CSV文件内容,使用RegEx替换

时间:2017-07-13 11:51:28

标签: csv coldfusion coldfusion-9 cfml lucee

我有一个CSV文件,其中包含如下所示的行:

"Jakins, Ann-Margaret",Ms.,Ann-Margaret, ,Jakins,Ms. Ann-Margaret Jakins,""Callawera"Property""Callawera"Property""allawera",Thallon,4497,Australia,Queensland

有没有办法在两个引号之间删除字段"Callawera Property Callawera Property allawer"的引号?是否有正则表达式来选择两个引用值之间的内容,因此结果如下:

"Jakins, Ann-Margaret",Ms.,Ann-Margaret, ,Jakins,Ms. Ann-Margaret Jakins,"Callawera Property Callawera Property allawera",Thallon,4497,Australia,Queensland

2 个答案:

答案 0 :(得分:1)

如果您已经整理了整个文件,则无法在两个引号之间修改引号。任何正则表达式(或者甚至是人类)都不可能始终如一地可靠地确定CSV中每个字段的预期边界。

虽然可以使用适用于有限数据集的RegEx来提取技巧,但通常并不适用于所有可能的数据集。

因此,您必须在文件汇编时执行此操作。在每个字段上,将所有"(双引号)替换为""(两个双引号)并确保整个字段都用双引号括起来。

答案 1 :(得分:0)

CSV是一种有些非标准的格式。 Excel可以读取带双引号和回车的文件,但通常无法正确导出。 ColdFusion是一样的...除非你使用opencsv,一个用于Java的CSV(逗号分隔值)解析器库。
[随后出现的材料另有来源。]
/-- A word of a die's control blocks: a slot's SVCTH (18 R391), the slice lengths (19 R405), the bandwidth shares (17 R354). -/
def State.dieWrite (s : State) (die o v : Nat) : State :=
  if o < 64 * 24 ∧ o % 64 = 4 then
    s.setSlot die (o / 64) { s.slotAt die (o / 64) with thEn := v.testBit 8, th := bitsOf v 0 8 }
  else if (o = 0x1000 ∨ o = 0x1004) ∧ 50 ≤ v ∧ v ≤ 65535 then
    s.modDie die (fun d => { d with slices := if o = 0x1000 then (v, d.slices.2) else (d.slices.1, v) })
  else if 0x2000 ≤ o ∧ o < 0x6000 ∧ o % 4 = 0 ∧ v ≤ 256 then
    s.modDie die (fun d => { d with shares := Tab.put d.shares ((o - 0x2000) / 4) v })
  else s

/-- Partition `p` set by firmware (17 R350, R353): base and size in units of 3 GiB, the base a multiple of the size. -/
def State.placePart (s : State) (p v : Nat) : State :=
  let q := Tab.findD s.pkg.partitions p ⟨0, 0, [], 0, none⟩
  let k := bitsOf v 8 3
  let u := 3 * 2 ^ 30
  if q.ctx.isSome then s
  else if v.testBit 31 = false then { s with pkg := { s.pkg with partitions := Tab.drop s.pkg.partitions p } }
  else if bitsOf v 0 8 % 2 ^ k ≠ 0 ∨ 128 < bitsOf v 0 8 + 2 ^ k then s
  else if s.pkg.partitions.any (fun e => decide (e.1 ≠ p) && decide (bitsOf v 0 8 * u < e.2.base + e.2.size)
        && decide (e.2.base < (bitsOf v 0 8 + 2 ^ k) * u)) then s
  else { s with pkg := { s.pkg with partitions := Tab.put s.pkg.partitions p { q with base := bitsOf v 0 8 * u, size := 2 ^ k * u } } }

/-- The clusters of a partition. -/
def State.partClusters (s : State) (p : Nat) (m : BitVec 64) : State :=
  match Tab.find s.pkg.partitions p with
  | some q => if q.ctx.isSome then s else { s with pkg := { s.pkg with partitions := Tab.put s.pkg.partitions p { q with clMask := m } } }
  | none => s

/-- The channels 32·i to 32·i + 31 of a partition, as a mask: a channel that another partition owns is left out (17 R350, R353). -/
def State.partChannels (s : State) (p i v : Nat) : State :=
  match Tab.find s.pkg.partitions p with
  | some q =>
    if q.ctx.isSome then s
    else
      let owned := fun (c : Nat) => s.pkg.partitions.any (fun e => decide (e.1 ≠ p) && e.2.channels.contains c)
      let mine := (List.range 128).filter (fun c => if c / 32 = i then v.testBit (c % 32) && !owned c else q.channels.contains c)
      { s with pkg := { s.pkg with partitions := Tab.put s.pkg.partitions p { q with channels := mine } } }
  | none => s

/-- A word of firmware's tables: the topology (17 R349; 24 R458, R466), which names package ids before any context exists, and the
partitions. -/
def State.tableWrite (s : State) (o v : Nat) : State :=
  let young := s.ctxs.all (fun c => decide (c.1 = 0) || decide (c.2.st = CtxSt.free)) && s.launches.isEmpty
  if o = 0 then (if young && decide (v < 64) then { s with pkg := { s.pkg with id := v } } else s)
  else if 0x100 ≤ o ∧ o < 0x140 ∧ o % 4 = 0 then
    let i := (o - 0x100) / 4
    s.setPort i { s.portAt i with peer := if v < 64 then some v else none }
  else if 0x200 ≤ o ∧ o < 0x300 ∧ o % 4 = 0 then
    { s with pkg := { s.pkg with routes := Tab.put s.pkg.routes ((o - 0x200) / 4) ((List.range 16).filter (fun i => v.testBit i)) } }
  else if 0x400 ≤ o ∧ o < 0x500 then
    let p := (o - 0x400) / 16
    let m := ((Tab.findD s.pkg.partitions p ⟨0, 0, [], 0, none⟩).clMask).toNat
    match o % 16 with
    | 0 => s.placePart p v
    | 8 => s.partClusters p (BitVec.ofNat 64 (putWord m 0 v))
    | 12 => s.partClusters p (BitVec.ofNat 64 (putWord m 4 v))
    | _ => s
  else if 0x600 ≤ o ∧ o < 0x700 ∧ o % 4 = 0 then s.partChannels ((o - 0x600) / 16) (o % 16 / 4) v
  else if o = 0x700 ∧ young = true ∧ v < 128 then { s with pkg := { s.pkg with sharedBase := v * (3 * 2 ^ 30) } }
  else s

/-- REGISTER_WRITE: a word at 2^53 + 2^20·fn + o of BAR 0 of function fn, at 2^54 + 2^20·die + o of a die's control blocks, or at 2^55 + o
of firmware's tables. -/
def execRegisterWrite (addr val : Nat) (s : State) : Out :=
  .next (
    if 2 ^ 32 ≤ val then s
    else if 2 ^ 55 ≤ addr then (if s.pkg.boot = .ready then s.tableWrite (addr - 2 ^ 55) val else s)
    else if 2 ^ 54 ≤ addr then
      (if s.pkg.boot = .ready ∧ addr - 2 ^ 54 < 4 * 2 ^ 20 then s.dieWrite ((addr - 2 ^ 54) / 2 ^ 20) (addr % 2 ^ 20) val else s)
    else if 2 ^ 53 ≤ addr ∧ addr - 2 ^ 53 < 385 * 2 ^ 20 ∧ s.pkg.boot ≠ .off then s.barWrite ((addr - 2 ^ 53) / 2 ^ 20) (addr % 2 ^ 20) val
    else s)

/-! ### Ingress (R450, R451) -/

def State.ingressAt (s : State) (w : Nat) : Ingress := s.pkg.ingress.getD w ingressInit

def State.setIngress (s : State) (w : Nat) (g : Ingress) : State := { s with pkg := { s.pkg with ingress := s.pkg.ingress.set w g } }

/-- INGRESS_DROP_READ (R450): the count is returned and cleared. -/
def execIngressDropRead (w : Nat) (s : State) : Out :=
  .next (
    if 16 ≤ w then s
    else
      let g := s.ingressAt w
      let t := { s with pkg := { s.pkg with dropRead := g.drops } }
      t.setIngress w { g with drops := 0 })

/-- The parts of a write, cut at 64 B boundaries. -/
def cutParts (off : Nat) (bs : List Byte) : List (List Byte) :=
  ((pieces64 (bs.length / 64 + 2) off bs.length).foldl
    (fun (r : List (List Byte) × List Byte) p => (r.1 ++ [r.2.take p.2], r.2.drop p.2)) (([], bs) : List (List Byte) × List Byte)).1

/-- The 80 bytes of an entry: payload, zeros, trailer (R451). -/
def ingressEntry (g : Ingress) (part : List Byte) (time : Nat) : List Byte :=
  part ++ List.replicate (64 - part.length) 0 ++ leBytes 8 time ++ leBytes 4 g.seq ++ leBytes 1 part.length ++ leBytes 1 g.port
    ++ leBytes 2 (min g.trailDrops 0xFFFF)

/-- A context-physical access of `n` bytes, or its fault: the read, and the write, by an agent of the context's own world. -/
def State.ringRead (s : State) (x a n : Nat) : Except (Nat × XFault) (List Byte) :=
  match s.physFault x false (physPieces a n) with
  | some e => .error e
  | none => .ok (s.physRead x (s.ctxAt x).world (physPieces a n)).1

def State.ringWrite (s : State) (x a : Nat) (bs : List Byte) : Except (Nat × XFault) State :=
  match s.physFault x true (physPieces a bs.length) with
  | some e => .error e
  | none => .ok (s.physWrite x (s.ctxAt x).world (physPieces a bs.length) bs false).1

/-- The steps of R451 for one part. -/
def State.ingressPart (s : State) (w : Nat) (part : List Byte) (time : Nat) : Except (Nat × XFault) State :=
  let g := s.ingressAt w
  match s.ringRead g.ctx g.ring 8, s.ringRead g.ctx (g.ring + 8) 8 with
  | .error e, _ => .error e
  | _, .error e => .error e
  | .ok wi, .ok ri =>
    let next := (g.seq + 1) % 2 ^ 32
    if (leNat wi + 2 ^ 64 - leNat ri) % 2 ^ 64 = 2 ^ g.lgsz then
      .ok (s.setIngress w { g with drops := (g.drops + 1) % 2 ^ 32, trailDrops := g.trailDrops + 1, seq := next })
    else
      match s.ringWrite g.ctx (g.ring + 128 + 128 * (leNat wi % 2 ^ g.lgsz)) (ingressEntry g part time) with
      | .error e => .error e
      | .ok t =>
        match t.ringWrite g.ctx g.ring (leBytes 8 ((leNat wi + 1) % 2 ^ 64)) with
        | .error e => .error e
        | .ok u => .ok (u.setIngress w { g with trailDrops := 0, seq := next })

/-- The parts of a write in order; a fault drops the write. -/
def State.ingressParts (s : State) (w : Nat) (ps : List (List Byte)) (time : Nat) : Except (Nat × XFault) State :=
  match ps with
  | [] => .ok s
  | p :: rest =>
    match s.ingressPart w p time with
    | .error e => .error e
    | .ok t => t.ingressParts w rest time

/-- INGRESS_WRITE (R451). The time is within 8 ns of the die's clock: which, is free (log 48). A dropped write counts its parts. -/
def execIngressWrite (w off : Nat) (bs : List Byte) (s : State) : Out :=
  .next (
    let g := s.ingressAt w
    if 16 ≤ w ∨ g.en = false ∨ bs.isEmpty = true ∨ 2 ^ g.lwin < off + bs.length ∨ s.pkg.boot ≠ .ready then s
    else
      let time := (s.dieAt 0).clock + Config.freeNat s.freeCtr % 17 - 8
      let ps := cutParts off bs
      match (s.useFree 1).ingressParts w ps time with
      | .ok t => t
      | .error (a, e) =>
        let n := ps.length
        let h := { g with drops := (g.drops + n) % 2 ^ 32, trailDrops := g.trailDrops + n, seq := (g.seq + n) % 2 ^ 32 }
        ((s.useFree 1).setIngress w h).raiseEvent g.ctx [{ rcdInit with
          cause := e.cause, stage := e.stage, level := e.level, kind := 4, acc := 2, ctx := g.ctx, missCtx := e.missCtx
          addr := BitVec.ofNat 64 a, w30 := BitVec.ofNat 64 (0x10000 + w), w38 := BitVec.ofNat 32 h.drops
          cls := RecClass.queue, dest := (s.ctxAt g.ctx).parent }])

end Sys2Proof.Machine
end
如果您还没有使用过java,那么opencsv可能会有点复杂。我在这里写了一个演示脚本: https://gist.github.com/JamoCA/6062864

注意:如果您使用Windows,CSVed是一个功能强大的CSV文件编辑器,可以处理任何CSV文件,并使用任何分隔符分隔。

<!---
Convert CSV file to a ColdFusion query object using opencsv.
    Requirements:
    - ColdFusion 8+  ( http://en.wikipedia.org/wiki/Adobe_ColdFusion )
    - opencsv - free parser library for Java ( http://opencsv.sourceforge.net/ ) 
        http://opencsv.sourceforge.net/     
        opencsv supports all the basic csv-type things you're likely to want to do:
        - Arbitrary numbers of values per line
        - Ignoring commas in quoted elements
        - Handling quoted entries with embedded carriage returns (ie entries that span multiple lines)
        - Configurable separator and quote characters (or use sensible defaults)
        - Read all the entries at once, or use an Iterator style model
        - Creating csv files from String[] (ie. automatic escaping of embedded quote chars)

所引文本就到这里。